Competition has chiefly come from Facebook, which first overtook MySpace in popularity last summer and has gone on to significantly extend its lead since then.
Figures from comScore, the internet traffic analysts, suggest that MySpace has about 57 million users in the US, down from a peak of more than 75 million. Facebook, meanwhile, has experienced incredible expansion in the past 18 months and now boasts more than 400 million users worldwide.
Shift of power
While that shift of power has left the site looking like second best, it has had other, material implications: last year Google chopped the value of a contract with MySpace to provide search services by $100m after the social network missed its traffic targets.
Faced with this growing litany of problems, Murdoch brought in Miller, who left AOL in 2006, to oversee MySpace and News Corp's other digital businesses. Once installed, Miller acted quickly, first removing the website's co-founder Chris DeWolfe as chief executive, then bringing in Van Natta a former Facebook executive to refocus the business.
With a new executive team in place, the company sold off a number of smaller properties that it had acquired and slashed more than 700 jobs worldwide, nearly half its total workforce.
One person familiar with Miller's approach is Jason Calacanis, who sold his online publishing company to AOL in 2005. He says that, under the circumstances, bringing in a new chief executive with a reputation for deal-making was a mistake, but that the company could still rebound.
"Jon is a really great manager of product people, and the people MySpace needs right now are product people," Calacanis said.
"It was probably, in hindsight, a misstep to put a deal person into a company that needs product leadership.
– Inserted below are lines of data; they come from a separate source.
-- ==== Sys2Proof/Machine/State.lean ====
section
/-! DEFINITION. The state of the machine (10_state.md R11 to R24), the reasons a step can stop, and the state after reset. -/

namespace Sys2Proof.Machine

/-- The condition (10_state.md R15): one value, since exactly one of the three is true at every moment (D20, assumption 21). -/
inductive Cond where
  | n
  | z
  | p
deriving DecidableEq, Repr

/-- The run state (10_state.md R20). -/
inductive RunState where
  | running
  | halted
deriving DecidableEq, Repr

/-- The reason in a diagnostic (60_exceptions.md R134): a name, no number. -/
inductive FatalReason where
  | illegalInstruction
  | unknownTrapVector (vec : Byte)
deriving DecidableEq, Repr

/-- The record a fatal halt leaves (10_state.md R21, D16, assumption 20). -/
structure Diagnostic where
  /-- The address the offending instruction was fetched from. -/
  address : Word
  /-- The raw instruction word. -/
  word : Word
  reason : FatalReason
deriving DecidableEq, Repr

/-- What the next query of the input channel finds (10_state.md R24). DESIGN CHOICE (safe): assumption 6. -/
inductive InputEvent where
  /-- A character is waiting. -/
  | char (c : Byte)
  /-- No character is waiting now; one may arrive later. A poll sees this once; a waiting read waits past it. -/
  | pause
deriving DecidableEq, Repr

/-- What holds once the script of the input channel has run out (10_state.md R24). -/
inductive InputEnd where
  /-- No character will ever arrive. -/
  | exhausted
  /-- None is waiting; the host may still supply one. -/
  | openEnded
deriving DecidableEq, Repr

/-- The input channel: what successive queries find, oldest first, and what holds after that (R24, D22). DESIGN CHOICE (unsafe):
R24's "sequence of bytes" leaves open whether input can be without end; here it is finite, so that no run and no service takes
characters for ever (assumption 6). -/
structure InputChannel where
  script : List InputEvent
  ending : InputEnd
deriving DecidableEq, Repr

/-- Both channels, as a step that does not complete has left them: the characters it took are gone, the bytes it put are there
(40_execute_cycle.md R78). -/
structure Channels where
  input : InputChannel
  output : List Byte
deriving DecidableEq, Repr

/-- Memory in byte cells (DESIGN CHOICE, safe, assumption 1): the word at address `a` is the cells `2 * a` (bits [15:8]) and
`2 * a + 1` (bits [7:0]); a cell not listed is 0x00, as reset leaves it (R19). -/
abbrev Memory := List Host.Cell

/-- The canonical form: cells strictly rising, none of them 0x00, none past the last word. -/
abbrev Memory.wf (m : Memory) : Prop :=
  List.Pairwise (fun x y : Host.Cell => x.1 < y.1) m ∧ ∀ x ∈ m, x.2 ≠ 0#8 ∧ x.1 < 131072

/-- The whole state (10_state.md R23), the environment's channels (R24), the parameters (R5), and the address and word of the
step in progress (40_execute_cycle.md R71). -/
structure State where
  /-- `x[0] .. x[7]` (R11). -/
  regs : Vector Word 8
  /-- The address of the next instruction to fetch (R13). -/
  pc : Word
  /-- The condition (R15). -/
  cc : Cond
  /-- The array of 65536 words (R19). -/
  mem : Memory
  /-- The run state (R20). -/
  run : RunState
  /-- The diagnostic record (R21). -/
  diagnostic : Option Diagnostic
  /-- The input channel (R24). -/
  input : InputChannel
  /-- The bytes put on the output channel, oldest first (R24, R48). -/
  output : List Byte
  /-- `a` of the latest fetch. The model's own field, kept for the diagnostic only (R71, assumption 11). -/
  fetchAddr : Word
  /-- `w` of the latest fetch. The model's own field, kept for the diagnostic only (R71, assumption 11). -/
  fetchWord : Word
  /-- The open parameters (R5, assumption 2). -/
  cfg : Config
deriving DecidableEq, Repr

/-- Why a step has no next state. None of these is an exception of the hardware: its two exceptions are fatal halts, which are
next states (60_exceptions.md R130, R133). `left` holds what the step has already done outside the block; every effect on the
block's own state waits for the step to complete, so the state is the one before the step (R78, D9, assumption 9). -/
inductive Fault where
  /-- A read of the keyboard-data address, GETC or IN waits, and the channel, still open, delivers nothing more unless the host
  supplies it (40_execute_cycle.md R78, U7). Raised by `kbdrRead` and `readChar`. Safe: the model stops where the hardware holds
  the step; after `supplyChar` the same step goes on. -/
  | waitsForInput (left : Channels)
  /-- A read of the keyboard-data address on an exhausted channel: it never completes (20_memory.md R34, D9, U6). Raised by
  `kbdrRead`. Safe: stuck, as the spec says. -/
  | kbdrExhausted (left : Channels)
  /-- PUTS or PUTSP over memory with no terminator: it never completes (60_exceptions.md R141, U13). Raised by `scanString`; `left`
  is a point of the scan from which it only repeats itself. Safe: the model stops where the hardware hangs. Since input is finite
  and a scan of all of memory reads the data address, no state with two different keyboard addresses comes to it: the scan ends
  or waits first (assumptions 6, 10). -/
  | endlessService (left : Channels)
deriving DecidableEq, Repr

/-- Why there is no run, or no meaning. -/
inductive Refusal where
  /-- An instruction whose arm of `exec` has no meaning yet. Raised by `exec` only; no arm does. Safe. -/
  | notModelled (mnemonic : String)
  /-- ImageLoadError: the image runs past 0xFFFF or its file is cut short, and no run exists (60_exceptions.md R148, U16). Raised
  by the loader's operations, never by a step. Safe. -/
  | imageLoadError
deriving DecidableEq, Repr

/-- What a step, a meaning or a loader's operation answers. -/
abbrev Result := Host.Outcome State Fault Refusal

/-- Reset with no image loaded (10_state.md R26, 70_reset_and_hazards.md R160): the pc is 0x0000 "if no loader sets it" (R13). The
input channel is the host's: here empty and exhausted (DESIGN CHOICE, unsafe, assumption 7). The parameters are those of
`Config.standard` (assumptions 3, 4, 5). -/
def State.reset : State where
  regs := Vector.replicate 8 0
  pc := 0
  cc := .z
  mem := []
  run := .running
  diagnostic := none
  input := ⟨[], .exhausted⟩
  output := []
  fetchAddr := 0
  fetchWord := 0
  cfg := Config.standard

end Sys2Proof.Machine
end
But they took quick action to reverse that, which I give them credit for."
However, history is not on the side of MySpace. Social networking has been a graveyard for the media industry, with users happy to leave behind sites that fail to continue innovating, in favour of younger, faster rivals. Friends Reunited, bought by ITV in 2005 for 120m, was sold off last year for a mere 25m, while AOL is said to be looking to offload Bebo, which it bought for $850m in 2008.
Faced with struggles across News Corp's digital businesses, Murdoch and his lieutenants have begun taking an aggressive approach, calling for news sites to charge readers for content and labelling Google a "parasite". He aims to put his newspapers, including the Times and the Sun, behind a paywall, something described by the co-founder of Twitter, Biz Stone, as a vain attempt to "put the genie back in the bottle".
Wolff said that this was a result of Murdoch's fundamental misunderstanding of the differences between the technology and media industries. While the 78-year-old mogul craves leadership in the digital world, Wolff suggested that a career spent building traditional media businesses has left Murdoch struggling to understand the speed and innovation required on the internet.
"He absolutely has no idea," he said. "If people really quite understood how little feeling he has for this business, they would fall down laughing or crying."